Сколько это продолжалось, не могу сказать. Может, одну минуту, а может, тысячу лет. Время будто сгустилось, головы все поворачивались, холод добрался до самых костей, и я чувствовал, как прочный мир живых крошится у меня под ногами, еще миг — и провалюсь в бездну смерти и вечности.

Но вдруг отворились двери. Я давил на них с такой силой, что вылетел на платформу, потерял равновесие и упал. Знаешь же, как в метро двери иногда распахиваются и моментально закрываются снова, глазом не успеешь моргнуть. И если бы я не ломился наружу, так и остался бы в вагоне. Двери сдвинулись с лязгом, как стальные челюсти, и поезд тронулся.

А я стоял на четвереньках и смотрел, как он катит вдоль платформы в туннель, как прожектор тускнеет, желтеет, а потом и вовсе гаснет. Я еле — еле поднялся на ноги, пришлось держаться за стену, чтобы снова не упасть. Потом меня сердито окликнул дежурный. Станция закрыта, последний поезд ушел, нечего здесь делать постороннему — праведный гнев маленького начальника. Я что-то промычал и вышел через дверь, которую он открыл для меня и захлопнул с нарочитым грохотом. Наверх, на Глостер — роуд, я выбрался как раз вовремя, чтобы помахать проезжавшему такси. Вот, пожалуй, и все. Не так уж и серьезно, чтобы терять душевное равновесие?
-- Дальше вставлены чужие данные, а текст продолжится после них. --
/-! ### Faults, the halted core, the host (section 2.7) -/

/-- The codes of 60_exceptions.md R160. -/
theorem test_fault_codes : [FaultCode.unsupportedOpcode, .stackOverflow, .stackUnderflow,
    .fetchOutOfRange, .keyIndexOutOfRange].map FaultCode.number = [1, 2, 3, 4, 5] := by decide
/-- FL1 with FL3: the timers are not counted in a faulting tick. -/
theorem test_unknown_word : after { start 0xF018 with dt := 9 }
    (fun t => latched t .unsupportedOpcode 0x200 0xF018 && t.pc == 0x202 && t.dt == 9 && !t.dirty)
      = true := by decide
theorem test_halted : after { start 0x6001 with flt := some ⟨.stackOverflow, 0x300, 0x2ABC⟩, dt := 9 }
    (fun t => t.reg 0 == 0 && t.pc == 0x200 && t.dt == 9 && t.flt.isSome) = true := by decide
/-- The keys change between ticks as the host's list says. -/
theorem test_inputs : after { start 0x6001 with inputs := [⟨0x0080, 0xA7⟩] }
    (fun t => t.keys == 0x0080 && t.rnd == 0xA7 && t.inputs == [] && t.ticked) = true := by decide
/-- FL4: warm reset after a fault. -/
theorem test_warm_reset :
    (match hostOp defaultConfig (.reset false)
        { (start 0xF018).setReg 3 7 with
          flt := some ⟨.unsupportedOpcode, 0x200, 0xF018⟩, pc := 0x202, i := 0x300 } with
      | .next t => t.flt.isNone && t.pc == 0x200 && t.i == 0 && t.reg 3 == 0
          && t.mem.read 0x200 == 0xF0
      | _ => false) = true := by decide
/-- FL7: full reset spares what precedes the program. -/
theorem test_full_reset :
    (match hostOp defaultConfig (.reset true)
        { State.reset with mem := Memory.writeBytes [] 0x1FF [7, 8, 9] } with
      | .next t => t.mem.read 0x1FF == 7 && t.mem.read 0x200 == 0 && t.mem.read 0x201 == 0
      | _ => false) = true := by decide
theorem test_load : (match hostOp defaultConfig (.load [0x60, 0x05]) State.reset with
    | .next t => after t (fun u => u.reg 0 == 5)
    | _ => false) = true := by decide
theorem test_host_refusals :
    (match hostOp defaultConfig (.load [1]) { State.reset with ticked := true } with
      | .refused .loadDuringRun => true
      | _ => false) = true
    ∧ (match hostOp defaultConfig .resume State.reset with
      | .refused .resumeAfterFault => true
      | _ => false) = true
    ∧ (match hostOp defaultConfig (.setKey 16 true) State.reset with
      | .fault .invalidKeyIndex => true
      | _ => false) = true := by decide
/-- From reset with nothing loaded the first tick fetches 0x0000 and faults (70_reset_and_hazards.md
R194). -/
theorem test_reset_runs_zero_word : after State.reset
    (fun t => latched t .unsupportedOpcode 0x200 0x0000) = true := by decide

/-! ### States that meet the hypotheses of the statements -/

/-- A legal configuration at each end of the range of start addresses. -/
def lowConfig : Config := { defaultConfig with startAddr := 0x050 }
def highConfig : Config := { defaultConfig with startAddr := 0xFFE }

theorem witness_configs : lowConfig.wf = true ∧ highConfig.wf = true := by decide

theorem witness_DecodeOfEncodeIsInstruction : (Instr.drw 0xA 0xF 0).wf = true := by decide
Это прозвучало как вопрос, и на него было трудно ответить. Чтобы потянуть время, я попросил у бармена еще виски. Мало — мальски собрался с мыслями и заговорил:

— Я бы так не сказал. Судя по тому, как ты расстроен, случилось и впрямь нечто из ряда вон. Думаю, каждый эпизод легко поддается рациональному объяснению, но вот все в совокупности, похоже, оказало на тебя не самое благоприятное воздействие…

Джордж снисходительно улыбнулся — будь я собакой, он потрепал бы меня по холке. И я умолк.
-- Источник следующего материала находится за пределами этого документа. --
-- ==== Sys2Proof/Config.lean ====
section
/-! DEFINITION. What the spec leaves open, as constants without a body: no proof can see their values. -/

namespace Sys2Proof

/-- Free choice (log 6): at one frame end, where R179 orders the notices of different blocks in no way, whether the next
notice comes from the first of two groups. Applied to the counter `State.free`. -/
opaque Config.noticeFromFirst : Nat → Bool

/-- Free choice (log 5): which of the events that are due at one instant is taken next. Applied to the counter
`State.free`. -/
opaque Config.dueOrder : Nat → Nat

end Sys2Proof
end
— Хочу кое-что добавить к своему рассказу, — произнес он. — Эту дату на газете я буду помнить до конца жизни, потому что тот день был для меня самым ужасным за всю войну. Восьмого декабря сорок первого года со станции метро «Глостер — роуд» отошел состав, полный измотанных людей, которым хотелось только одного: поскорее добраться до дому, согреться и уснуть. Отошел от той самой платформы, преодолел отрезок туннеля и вынырнул на открытом участке перед станцией «Хай — стрит» в Кенсингтоне. То, что произошло потом, нельзя назвать иначе как катастрофическим стечением обстоятельств. Налета не было. А бомба — упала. Наверное, немецкий пилот на обратном пути сбросил наугад неизрасходованный боеприпас. Фугаска, причем мощная. Она упала прямо на поезд, и сто двенадцать человек погибли в одно мгновение. Где были живые люди, там только рваное мясо и раздробленные кости.

Тут Джордж умолк; я тоже не раскрывал рта. Мы как-то забываем, насколько плохо обстояли в ту пору наши дела, и вспоминать лишний раз не хочется. Наконец я кашлянул и заговорил:

— Конечно, я понимаю, что ты почувствовал. Этот поезд спустя столько лет напомнил тебе тот, тогдашний. Все более чем ясно.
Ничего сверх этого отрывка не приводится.